As usual, feedback is always welcome!
Jef
On Fri, Jun 22, 2012 at 4:51 AM, Jef Driesen jefdriesen@telenet.be wrote:
In a nutshell, the most important changes are:
* Introduce a namespace prefix for the high-level public api. * Use common status codes and backend type.
Yup, good. That cleaned things up.
* Add device enumeration support.
And this is great, and I already changed my subsurface tree to use it.
* Add dc_device_open() and dc_parser_new() convenience functions.
Likewise.
Very good. Much better than the old interface. I've made the necessary subsurface changes, and while I'll need to tweak it some, it already resulted in
3 files changed, 138 insertions(+), 282 deletions(-)
while actually getting a better computer list with those fewer lines of code.
I think I'll just force subsurface users to get the new libdivecomputer source, because this is a big step forward. Even if it isn't perhaps ready and stable yet, I much prefer this over the release-0.1 interfaces.
I'll try to give more feedback when I've tested the basic changes a bit more, but for now, this looks like a huge improvement.
Linus
On Fri, Jun 22, 2012 at 1:29 PM, Linus Torvalds torvalds@linux-foundation.org wrote:
I think I'll just force subsurface users to get the new libdivecomputer source, because this is a big step forward. Even if it isn't perhaps ready and stable yet, I much prefer this over the release-0.1 interfaces.
Ok, I fixed up a few silly problems, tested it with my Vyper Air, and was all happy.
subsurface changes pushed out.
Looking at the subsurface libdivecomputer interfaces, the horrible device open and parser setup stuff is now gone. A few comments:
- do we have to do the parser create for each dive, or could that be something that is just done once? As libdivecomputer gets more detaisl from the computer (which might update the parse state), why not just do it all automatically?
It seems silly do do the create_parser() in the dive callback. In fact, it seems silly to do it in the application at all, why isn't it done implicitly and automatically by dc_device_open()?
- The event handling is still horrible. There does not seem to be any sane generic way to just get the event type and meaning.
- Is there some way to get air temperature before the dive?
But the big things that I *really* hated (enumeration of device models etc) are fixed and libdivecomputer.c doesn't look crazy.

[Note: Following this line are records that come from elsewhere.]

/-! ## pokePixel -/

@[simp] theorem State.pokePixel_board (s : State) (x y : Byte) (p : Pen) : (s.pokePixel x y p).board = s.board := rfl
@[simp] theorem State.pokePixel_base (s : State) (x y : Byte) (p : Pen) : (s.pokePixel x y p).base = s.base := rfl
@[simp] theorem State.pokePixel_pen (s : State) (x y : Byte) (p : Pen) : (s.pokePixel x y p).pen = s.pen := rfl
@[simp] theorem State.pokePixel_penValid (s : State) (x y : Byte) (p : Pen) : (s.pokePixel x y p).penValid = s.penValid := rfl
@[simp] theorem State.pokePixel_tileCode (s : State) (x y : Byte) (p : Pen) : (s.pokePixel x y p).tileCode = s.tileCode := rfl
@[simp] theorem State.pokePixel_tileAttr (s : State) (x y : Byte) (p : Pen) : (s.pokePixel x y p).tileAttr = s.tileAttr := rfl
@[simp] theorem State.pokePixel_dirty (s : State) (x y : Byte) (p : Pen) : (s.pokePixel x y p).dirty = s.dirty := rfl
@[simp] theorem State.pokePixel_cache (s : State) (x y : Byte) (p : Pen) : (s.pokePixel x y p).cache = s.cache := rfl
@[simp] theorem State.pokePixel_sprPrimary (s : State) (x y : Byte) (p : Pen) : (s.pokePixel x y p).sprPrimary = s.sprPrimary := rfl
@[simp] theorem State.pokePixel_sprSecondary (s : State) (x y : Byte) (p : Pen) : (s.pokePixel x y p).sprSecondary = s.sprSecondary := rfl
@[simp] theorem State.pokePixel_videoEnable (s : State) (x y : Byte) (p : Pen) : (s.pokePixel x y p).videoEnable = s.videoEnable := rfl
@[simp] theorem State.pokePixel_flipScreen (s : State) (x y : Byte) (p : Pen) : (s.pokePixel x y p).flipScreen = s.flipScreen := rfl
@[simp] theorem State.pokePixel_fb (s : State) (x y : Byte) (p : Pen) : (s.pokePixel x y p).fb = writePixel s.fb x.toNat y.toNat p := rfl
@[simp] theorem State.pokePixel_pending (s : State) (x y : Byte) (p : Pen) : (s.pokePixel x y p).pending = s.pending := rfl
@[simp] theorem State.pokePixel_responses (s : State) (x y : Byte) (p : Pen) : (s.pokePixel x y p).responses = s.responses := rfl
@[simp] theorem State.pokePixel_faultMark (s : State) (x y : Byte) (p : Pen) : (s.pokePixel x y p).faultMark = s.faultMark := rfl
@[simp] theorem State.pokePixel_scanDraws (s : State) (x y : Byte) (p : Pen) : (s.pokePixel x y p).scanDraws = s.scanDraws := rfl

/-! ## reloadProms -/

@[simp] theorem State.reloadProms_board (s : State) (cp lk : Blob) : (s.reloadProms cp lk).board = { s.board with colorProm := cp, lookup := lk } := rfl
@[simp] theorem State.reloadProms_base (s : State) (cp lk : Blob) : (s.reloadProms cp lk).base = s.base := rfl
@[simp] theorem State.reloadProms_pen (s : State) (cp lk : Blob) : (s.reloadProms cp lk).pen = s.pen := rfl
@[simp] theorem State.reloadProms_penValid (s : State) (cp lk : Blob) : (s.reloadProms cp lk).penValid = s.penValid := rfl
@[simp] theorem State.reloadProms_tileCode (s : State) (cp lk : Blob) : (s.reloadProms cp lk).tileCode = s.tileCode := rfl
@[simp] theorem State.reloadProms_tileAttr (s : State) (cp lk : Blob) : (s.reloadProms cp lk).tileAttr = s.tileAttr := rfl
@[simp] theorem State.reloadProms_dirty (s : State) (cp lk : Blob) : (s.reloadProms cp lk).dirty = s.dirty := rfl
@[simp] theorem State.reloadProms_cache (s : State) (cp lk : Blob) : (s.reloadProms cp lk).cache = s.cache := rfl
@[simp] theorem State.reloadProms_sprPrimary (s : State) (cp lk : Blob) : (s.reloadProms cp lk).sprPrimary = s.sprPrimary := rfl
@[simp] theorem State.reloadProms_sprSecondary (s : State) (cp lk : Blob) : (s.reloadProms cp lk).sprSecondary = s.sprSecondary := rfl
@[simp] theorem State.reloadProms_videoEnable (s : State) (cp lk : Blob) : (s.reloadProms cp lk).videoEnable = s.videoEnable := rfl
@[simp] theorem State.reloadProms_flipScreen (s : State) (cp lk : Blob) : (s.reloadProms cp lk).flipScreen = s.flipScreen := rfl
@[simp] theorem State.reloadProms_fb (s : State) (cp lk : Blob) : (s.reloadProms cp lk).fb = s.fb := rfl
@[simp] theorem State.reloadProms_pending (s : State) (cp lk : Blob) : (s.reloadProms cp lk).pending = s.pending := rfl
@[simp] theorem State.reloadProms_responses (s : State) (cp lk : Blob) : (s.reloadProms cp lk).responses = s.responses := rfl
@[simp] theorem State.reloadProms_faultMark (s : State) (cp lk : Blob) : (s.reloadProms cp lk).faultMark = s.faultMark := rfl
@[simp] theorem State.reloadProms_scanDraws (s : State) (cp lk : Blob) : (s.reloadProms cp lk).scanDraws = s.scanDraws := rfl

end Sys2Proof.Machine
end

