-- ==== Sys2Proof/Tests/Slice0.lean ====
section
/-!
SUPPORT. The model's own tests: the well-formedness checks, the decoder on words written out from 30_encoding.md R81 to R83,
one-step vectors of 95_test_vectors.md, and a witness for the hypotheses of every obligation that has some.
-/

namespace Sys2Proof.Tests

open Sys2Proof Sys2Proof.Machine

/-! ## WellFormed: an ill-formed term for each check (30_encoding.md R82) -/

theorem test_illformed_prd : (Instr.prd 65536).wellFormed = false := by decide
theorem test_illformed_twc : (Instr.twc 65536 0x07#8).wellFormed = false := by decide
theorem test_illformed_twa : (Instr.twa 65536 0x07#8).wellFormed = false := by decide
theorem test_illformed_swp : (Instr.swp 65536 0x07#8).wellFormed = false := by decide
theorem test_illformed_sws : (Instr.sws 65536 0x07#8).wellFormed = false := by decide

/-- The largest index a field holds is well formed (R82). -/
theorem test_wellformed_edges :
    (Instr.prd 65535).wellFormed = true ∧ (Instr.twc 65535 0xff#8).wellFormed = true ∧
      (Instr.twa 65535 0xff#8).wellFormed = true ∧ (Instr.swp 65535 0xff#8).wellFormed = true ∧
      (Instr.sws 65535 0xff#8).wellFormed = true := by decide

/-! ## Decoding: the words of V-ENC (95_test_vectors.md), each written from its format -/

/-- Format N: opcode 0x01, 32 zero bits. -/
theorem test_decode_pld : decode (0x01#8 ++ 0#32) = .command .pld ∧ decodeTableWord 40 0x0100000000 = some .pld := by
  decide

/-- Format P: opcode 0x02, 16 zero bits, the pen; 384 decodes too. -/
theorem test_decode_prd :
    decode (0x02#8 ++ 0#16 ++ 0x017f#16) = .command (.prd 383) ∧ decodeTableWord 40 0x020000017F = some (.prd 383) ∧
      decodeTableWord 40 0x0200000180 = some (.prd 384) := by decide

/-- Format W: opcode 0x10, 8 zero bits, the offset, the value. -/
theorem test_decode_twc :
    decode (0x10#8 ++ 0#8 ++ 0x024a#16 ++ 0x07#8) = .command (.twc 0x24a 0x07#8) ∧
      decodeTableWord 40 0x1000024A07 = some (.twc 0x24a 0x07#8) ∧
      decodeTableWord 40 0x1000040000 = some (.twc 0x400 0x00#8) := by decide

theorem test_decode_twa :
    decode (0x11#8 ++ 0#8 ++ 0x03ff#16 ++ 0xff#8) = .command (.twa 0x3ff 0xff#8) ∧
      decodeTableWord 40 0x110003FFFF = some (.twa 0x3ff 0xff#8) := by decide

theorem test_decode_swp :
    decode (0x20#8 ++ 0#8 ++ 0x0010#16 ++ 0x50#8) = .command (.swp 0x10 0x50#8) ∧
      decodeTableWord 40 0x2000001050 = some (.swp 0x10 0x50#8) := by decide

theorem test_decode_sws :
    decode (0x21#8 ++ 0#8 ++ 0x003f#16 ++ 0x00#8) = .command (.sws 0x3f 0x00#8) ∧
      decodeTableWord 40 0x2100003F00 = some (.sws 0x3f 0x00#8) := by decide

/-- Format F: opcode 0x30, 31 zero bits, the flag. -/
theorem test_decode_ven :
    decode (0x30#8 ++ 0#31 ++ 1#1) = .command (.ven true) ∧ decodeTableWord 40 0x3000000001 = some (.ven true) ∧
      decodeTableWord 40 0x3000000000 = some (.ven false) := by decide

theorem test_decode_flp :
    decode (0x31#8 ++ 0#31 ++ 1#1) = .command (.flp true) ∧ decodeTableWord 40 0x3100000001 = some (.flp true) := by
  decide

theorem test_decode_rsl : decode (0x32#8 ++ 0#32) = .command .rsl ∧ decodeTableWord 40 0x3200000000 = some .rsl := by
  decide

/-- Format C: opcode 0x40, minX, maxX, minY, maxY. -/
theorem test_decode_rfr :
    decode (0x40#8 ++ 0#8 ++ 255#8 ++ 16#8 ++ 239#8) = .command (.rfr ⟨0#8, 255#8, 16#8, 239#8⟩) ∧
      decodeTableWord 40 0x4000FF10EF = some (.rfr ⟨0#8, 255#8, 16#8, 239#8⟩) := by decide

/-- Opcodes 0x42 and 0x43 are the two categories of TMD. -/
theorem test_decode_tmd :
    decode (0x42#8 ++ 0#8 ++ 7#8 ++ 0#8 ++ 0#8) = .command (.tmd .below ⟨0#8, 7#8, 0#8, 0#8⟩) ∧
      decodeTableWord 40 0x4200070000 = some (.tmd .below ⟨0#8, 7#8, 0#8, 0#8⟩) ∧
      decodeTableWord 40 0x4300FF00FF = some (.tmd .above ⟨0#8, 255#8, 0#8, 255#8⟩) := by decide

theorem test_decode_spd :
    decode (0x44#8 ++ 0#8 ++ 255#8 ++ 0#8 ++ 255#8) = .command (.spd ⟨0#8, 255#8, 0#8, 255#8⟩) ∧
      decodeTableWord 40 0x4400FF00FF = some (.spd ⟨0#8, 255#8, 0#8, 255#8⟩) := by decide

/-- The eight words V-ENC lists as illegal. -/
theorem test_decode_illegal :
    decode 0x0000000000#40 = .illegal (.unknownOpcode 0x00#8) ∧ decode 0x4100000000#40 = .illegal (.unknownOpcode 0x41#8) ∧
      decode 0xFF00000000#40 = .illegal (.unknownOpcode 0xFF#8) ∧
      decode 0x0100000001#40 = .illegal (.nonzeroField 0x01#8) ∧
      decode 0x3000000002#40 = .illegal (.nonzeroField 0x30#8) ∧
      decode 0x1001000000#40 = .illegal (.nonzeroField 0x10#8) ∧
      decode 0x0200010000#40 = .illegal (.nonzeroField 0x02#8) ∧
      decode 0x3200000100#40 = .illegal (.nonzeroField 0x32#8) := by decide

/-- Their nearest legal neighbours (V-ENC). -/
theorem test_decode_neighbours :
    decodeTableWord 40 0x1000000000 = some (.twc 0 0#8) ∧ decodeTableWord 40 0x020000FFFF = some (.prd 65535) ∧
      decodeTableWord 40 0x4100000000 = none := by decide

/-- The byte stream of 20_memory.md R55: the opcode byte first, the next word after five bytes. -/
theorem test_decode_bytes :
    decodeBytes [0x10#8, 0x00#8, 0x02#8, 0x4a#8, 0x07#8, 0x32#8] = some (.command (.twc 0x24a 0x07#8), [0x32#8]) ∧
      decodeBytes [0x32#8, 0x00#8, 0x00#8, 0x00#8] = none := by decide

/-! ## The assembler (30_encoding.md R88, R89) -/

/-- The line of program P2's first sprite and its four words (95_test_vectors.md P2). -/
theorem test_assemble_sprite :
    assembleLine "SPRITE 0x10, 0x50, 0x64, 0x07, 0x00 ; slot 0x10" =
      some [0x2000001050#40, 0x2000001107#40, 0x2100001000#40, 0x2100001164#40] := by decide

/-- TMD's category comes first; a value that does not fit its field is rejected (R88). -/
theorem test_assemble_tmd :
    assembleLine "TMD 1, 0, 255, 0, 255" = some [0x4300FF00FF#40] ∧ assembleLine "TMD 2, 0, 255, 0, 255" = none ∧
      assembleLine "TWC 0x24a, 0x107" = none := by decide

/-! ## Configuration T and its states (95_test_vectors.md part 2) -/

/-- The cells of COLOR_PROM_T. -/
def colorPromT : Store Byte := (List.range 64).map (fun j => (j, BitVec.ofNat 8 (7 * j + 3)))

/-- The cells of LOOKUP_T. -/
def lookupT : Store Byte := (List.range 384).map (fun k => (k, BitVec.ofNat 8 (5 * k + 1)))

/-- CHAR_GFX_T of one row of a code. -/
def charRowT (code py : Nat) : Store Pixel :=
  (List.range 8).map (fun px => (64 * code + 8 * py + px, BitVec.ofNat 2 (code + px + 2 * py)))

/-- SPRITE_GFX_T of one row of a code. -/
def spriteRowT (code py : Nat) : Store Pixel :=
  (List.range 16).map (fun px => (256 * code + 16 * py + px, BitVec.ofNat 2 (code + px + 2 * py)))
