-- ==== Sys2Proof/Tests/Slice0.lean ====
section
/-! SUPPORT. The model's own tests. Expected values come from the vectors of spec/95_test_vectors.md or are written out
from the encodings of spec/30_encoding.md; the witnesses at the end show states and operands that meet the hypotheses
of the statements. Levels are rationals, so the tests that compute one are decided by the kernel. -/

namespace Sys2Proof.Tests

set_option Elab.async false

open Sys2Proof Sys2Proof.Machine

/-- The next state, if the answer is one. -/
def nextOf : Result → Option State
  | .next t => some t
  | .fault _ => none
  | .refused _ => none

/-- TC with the NOTE_ON velocity 0 convention on. -/
def tcVel0 : Params := { tc with noteOnVel0IsOff := true }

/-! ### WellFormed: an ill-formed term for each check, refused -/

theorem test_wf_drumNoteOn : (Instr.drumNoteOn 8#4 36#8 1#8).wellFormed tc = false := by decide
theorem test_wf_noteOnVel0Off_channel : (Instr.noteOnVel0Off 9#4 60#8).wellFormed tcVel0 = false := by decide
theorem test_wf_noteOnVel0Off_flag : (Instr.noteOnVel0Off 0#4 60#8).wellFormed tc = false := by decide
theorem test_wf_noteOn_channel : (Instr.noteOn 9#4 60#8 1#8).wellFormed tc = false := by decide
theorem test_wf_noteOn_velocity : (Instr.noteOn 0#4 60#8 0#8).wellFormed tcVel0 = false := by decide
theorem test_wf_controlChange : (Instr.controlChange 0#4 74#8 1#8).wellFormed tc = false := by decide
theorem test_wf_cc_rows : ∀ id : ParamId, id ∈ tc.ccMap.map Prod.snd →
    (ccInstr id 0#4 1#8 64#8).wellFormed tc = false := by decide
theorem test_wf_cc_rows_other : ∀ e ∈ tc.ccMap, ∀ f ∈ tc.ccMap, e.1 ≠ f.1 →
    (ccInstr e.2 0#4 f.1 64#8).wellFormed tc = false := by decide +kernel
theorem test_wf_ignored : ∀ k ∈ [8#4, 9#4, 11#4], (Instr.ignored k 0#4 0#8 0#8).wellFormed tc = false := by decide

/-! ### Decode: every constructor's word, written out from rules R58, R59 and R62 and the CC_MAP of TC -/

theorem test_decode_notes :
    decode tc 0b00_1001_1001_00100100_01100100#26 = .drumNoteOn 9#4 36#8 100#8 ∧
    decode tcVel0 0b00_1001_0000_00111100_00000000#26 = .noteOnVel0Off 0#4 60#8 ∧
    decode tc 0b00_1001_0000_00111100_01111111#26 = .noteOn 0#4 60#8 127#8 ∧
    decode tc 0b00_1000_1001_00100100_00000000#26 = .noteOff 9#4 36#8 0#8 ∧
    decode tc 0b00_1011_0000_00000001_01000000#26 = .controlChange 0#4 1#8 64#8 := by decide

theorem test_decode_cc_envelopes :
    decode tc 0b00_1011_0000_00010100_00001001#26 = .ccVcaAttack 0#4 20#8 9#8 ∧
    decode tc 0b00_1011_0000_00010101_01111111#26 = .ccVcaDecay 0#4 21#8 127#8 ∧
    decode tc 0b00_1011_0000_00010110_01000000#26 = .ccVcaSustain 0#4 22#8 64#8 ∧
    decode tc 0b00_1011_0000_00010111_00000100#26 = .ccVcaRelease 0#4 23#8 4#8 ∧
    decode tc 0b00_1011_0000_00011000_00001001#26 = .ccVcfAttack 0#4 24#8 9#8 ∧
    decode tc 0b00_1011_0000_00011001_00001001#26 = .ccVcfDecay 0#4 25#8 9#8 ∧
    decode tc 0b00_1011_0000_00011010_00001001#26 = .ccVcfSustain 0#4 26#8 9#8 ∧
    decode tc 0b00_1011_0000_00011011_00001001#26 = .ccVcfRelease 0#4 27#8 9#8 := by decide

theorem test_decode_cc_others :
    decode tc 0b00_1011_0000_00011100_01111111#26 = .ccVcaVelSens 0#4 28#8 127#8 ∧
    decode tc 0b00_1011_0000_00011101_01111111#26 = .ccVcfVelSens 0#4 29#8 127#8 ∧
    decode tc 0b00_1011_0000_00011110_01111111#26 = .ccKbdTracking 0#4 30#8 127#8 ∧
    decode tc 0b00_1011_0011_00011111_11001000#26 = .ccEnvAmount 3#4 31#8 200#8 ∧
    decode tc 0b00_1011_1111_01001010_00100000#26 = .ccCutoff 15#4 74#8 32#8 ∧
    decode tc 0b00_1011_0000_01000111_00100000#26 = .ccResonance 0#4 71#8 32#8 ∧
    decode tc 0b00_1011_0000_01100110_00000011#26 = .ccWaveform 0#4 102#8 3#8 ∧
    decode tc 0b00_1011_0000_01100111_00000011#26 = .ccOctave 0#4 103#8 3#8 ∧
    decode tc 0b00_1011_0000_01101000_00000011#26 = .ccDetune 0#4 104#8 3#8 ∧
    decode tc 0b00_1011_0000_01101001_00000011#26 = .ccSync 0#4 105#8 3#8 ∧
    decode tc 0b00_1011_0000_01101010_00000011#26 = .ccFilterOrder 0#4 106#8 3#8 := by decide
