-- ==== Sys2Proof/Tests/Slice0.lean ====
section
/-! SUPPORT. Tests of the model, and for every statement with hypotheses a state and operands that meet them. Expected
values come from the spec: the vectors of 95_test_vectors.md over its test configuration, the tables of 30_encoding and
10_state. `Config.build` has no body, so what reads it is tested in the operation that takes a configuration. -/

open Sys2Proof Sys2Proof.Machine

namespace Sys2Proof.Tests

/-! ## The test configuration and frames of 95_test_vectors.md -/

/-- The test configuration, with a capacity. -/
def cfgOf (cap : Option Nat) : Config :=
  { startMarker := #v[0x72, 0xF8, 0x1F, 0x4E, 0x07, 0x01, 0x00, 0x00]
    halfProbeMarker :=
      #v[0xF2, 0x00, 0x78, 0x00, 0x9F, 0x00, 0xCE, 0x00, 0x87, 0x00, 0x81, 0x00, 0x80, 0x00, 0x80, 0x00]
    endMarker := #v[0x45, 0x4E, 0x44, 0x00, 0x00, 0x00, 0x00, 0x00, 0x00, 0x00, 0x00, 0x00]
    silTemplate1 := [0xFF, 0xF1, 0x4C, 0x40, 0x01, 0x3F, 0xFC, 0x51, 0x01]
    silTemplate2 := [0xFF, 0xF1, 0x4C, 0x80, 0x01, 0x3F, 0xFC, 0x52, 0x02]
    silTemplate6 := [0xFF, 0xF1, 0x4D, 0x80, 0x01, 0x3F, 0xFC, 0x56, 0x06]
    srTable := defaultSrTable
    halfFill := 0
    bufCap := cap
    delayFrames := defaultDelayFrames
    wideView := fun _ => 0 }

/-- The test configuration without a bound on the buffers. -/
def cfg : Config := cfgOf none

/-- `F1`: 9 bytes, two channels. -/
def frame1 : Bytes := [0xFF, 0xF1, 0x4C, 0x80, 0x01, 0x3F, 0xFC, 0xAA, 0xBB]

/-- `WF1`: `F1` wrapped, 33 bytes. -/
def wrapped1 : Bytes :=
  [0x72, 0xF8, 0x1F, 0x4E, 0x07, 0x01, 0x00, 0x00, 0xFF, 0xF1, 0x4C, 0x80, 0x01, 0x3F, 0xFC, 0xAA, 0xBB, 0x03, 0x5D,
    0xF5, 0xE4, 0x45, 0x4E, 0x44, 0x00, 0x00, 0x00, 0x00, 0x00, 0x00, 0x00, 0x00, 0x00]

/-- The header of `F1`. -/
def header1 : BitVec 56 := 0xFFF14C80013FFC#56

/-- A raw buffer of a two-channel container with a window and counters. -/
def raw4 (w : Bytes) (i o : Nat) : Buffer := ⟨w, 4#16, BitVec.ofNat 64 i, BitVec.ofNat 64 o, 0#56⟩

/-- `DEC` open on a two-channel container, with a mode. -/
def decIn (m : Mode) (p : Phase) : Dec :=
  { phase := p, mode := m, nch := 2#8, err := 0#8, raw := ⟨[], 4#16, 0#64, 0#64, 0#56⟩
    lo := ⟨[], 2#16, 0#64, 0#64, 0#56⟩, hi := ⟨[], 2#16, 0#64, 0#64, 0#56⟩ }

/-- `ENC[0]` open in Half mode with a window; `nch = 0` makes an empty slot. -/
def encIn (w : Bytes) (nch : BitVec 8) : Enc :=
  { Enc.reset with phase := .active, cfgMode := 2#2, cfgNch := nch, acc := { Buffer.reset with window := w } }

/-- A machine with `DEC` in a mode and a phase, `ENC[0]` and `MIX` open, `ENC[1]` halted. -/
def busy (m : Mode) (p : Phase) : State :=
  { State.reset with
    dec := decIn m p
    enc0 := encIn [] 1#8
    enc1 := { Enc.reset with phase := .halted, err := 0x11#8 }
    mix := { Mix.reset with phase := .active } }

/-! ## Syntax that no command word carries -/

/-- One byte more than `ARG` can count (30_encoding R63). -/
theorem tooLong {p : Bytes} (h : p.length = 2 ^ 32) : payloadFits p = false := by simp [payloadFits, h]

theorem test_illformed_decPush : Instr.wellFormed (.decPush (List.replicate (2 ^ 32) 0#8)) = false :=
  tooLong List.length_replicate

theorem test_illformed_encPush : Instr.wellFormed (.encPush .e1 (List.replicate (2 ^ 32) 0#8)) = false :=
  tooLong List.length_replicate

theorem test_illformed_mixPush : Instr.wellFormed (.mixPush .qb (List.replicate (2 ^ 32) 0#8)) = false :=
  tooLong List.length_replicate

/-! ## Words written out from the encoding tables (30_encoding R61, R62, R64) -/

theorem test_decode_nop : decode ⟨0x0000000000000000#64, []⟩ = .instr .nop := by decide
theorem test_decode_reset : decode ⟨0x0100000000000000#64, []⟩ = .instr .reset := by decide
theorem test_decode_rdreg : decode ⟨0x0285000000000000#64, []⟩ = .instr (.rdreg 0x85#8) := by decide
theorem test_decode_wrreg : decode ⟨0x034300000000BB80#64, []⟩ = .instr (.wrreg 0x43#8 48000#32) := by decide
theorem test_decode_decInit : decode ⟨0x1000000000000000#64, []⟩ = .instr .decInit := by decide
theorem test_decode_decPush : decode ⟨0x1100000000000002#64, [0xAA#8, 0xBB#8]⟩ = .instr (.decPush [0xAA#8, 0xBB#8]) := by
  decide
theorem test_decode_decFinish : decode ⟨0x1200000000000000#64, []⟩ = .instr .decFinish := by decide
theorem test_decode_encInit : decode ⟨0x2001000000000000#64, []⟩ = .instr (.encInit .e1) := by decide
theorem test_decode_encPush : decode ⟨0x2100000000000001#64, [0xFF#8]⟩ = .instr (.encPush .e0 [0xFF#8]) := by decide
theorem test_decode_encFinish : decode ⟨0x2201000000000000#64, []⟩ = .instr (.encFinish .e1) := by decide
theorem test_decode_mixInit : decode ⟨0x3000000000000000#64, []⟩ = .instr .mixInit := by decide
theorem test_decode_mixPush : decode ⟨0x3101000000000001#64, [0x7F#8]⟩ = .instr (.mixPush .qb [0x7F#8]) := by decide
theorem test_decode_mixStep : decode ⟨0x3200000000000000#64, []⟩ = .instr .mixStep := by decide
theorem test_decode_mixFinish : decode ⟨0x3300000000000000#64, []⟩ = .instr .mixFinish := by decide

Good.
Linus
On 06/22/2012 10:53 PM, Linus Torvalds wrote:
Looking at the subsurface libdivecomputer interfaces, the horrible device open and parser setup stuff is now gone. A few comments:
- do we have to do the parser create for each dive, or could that be
something that is just done once? As libdivecomputer gets more detaisl from the computer (which might update the parse state), why not just do it all automatically?
There is no need to create a new parser for every dive. You can perfectly re-use the same one for every dive (downloaded from the same device of course). Just create the parser once, call set_data() for each dive, and parse it.
This scenario is exactly the reason why there is a set_data() function, and the dive data isn't directly passed to the dc_parser_new() function. The set_data() function can be called multiple times.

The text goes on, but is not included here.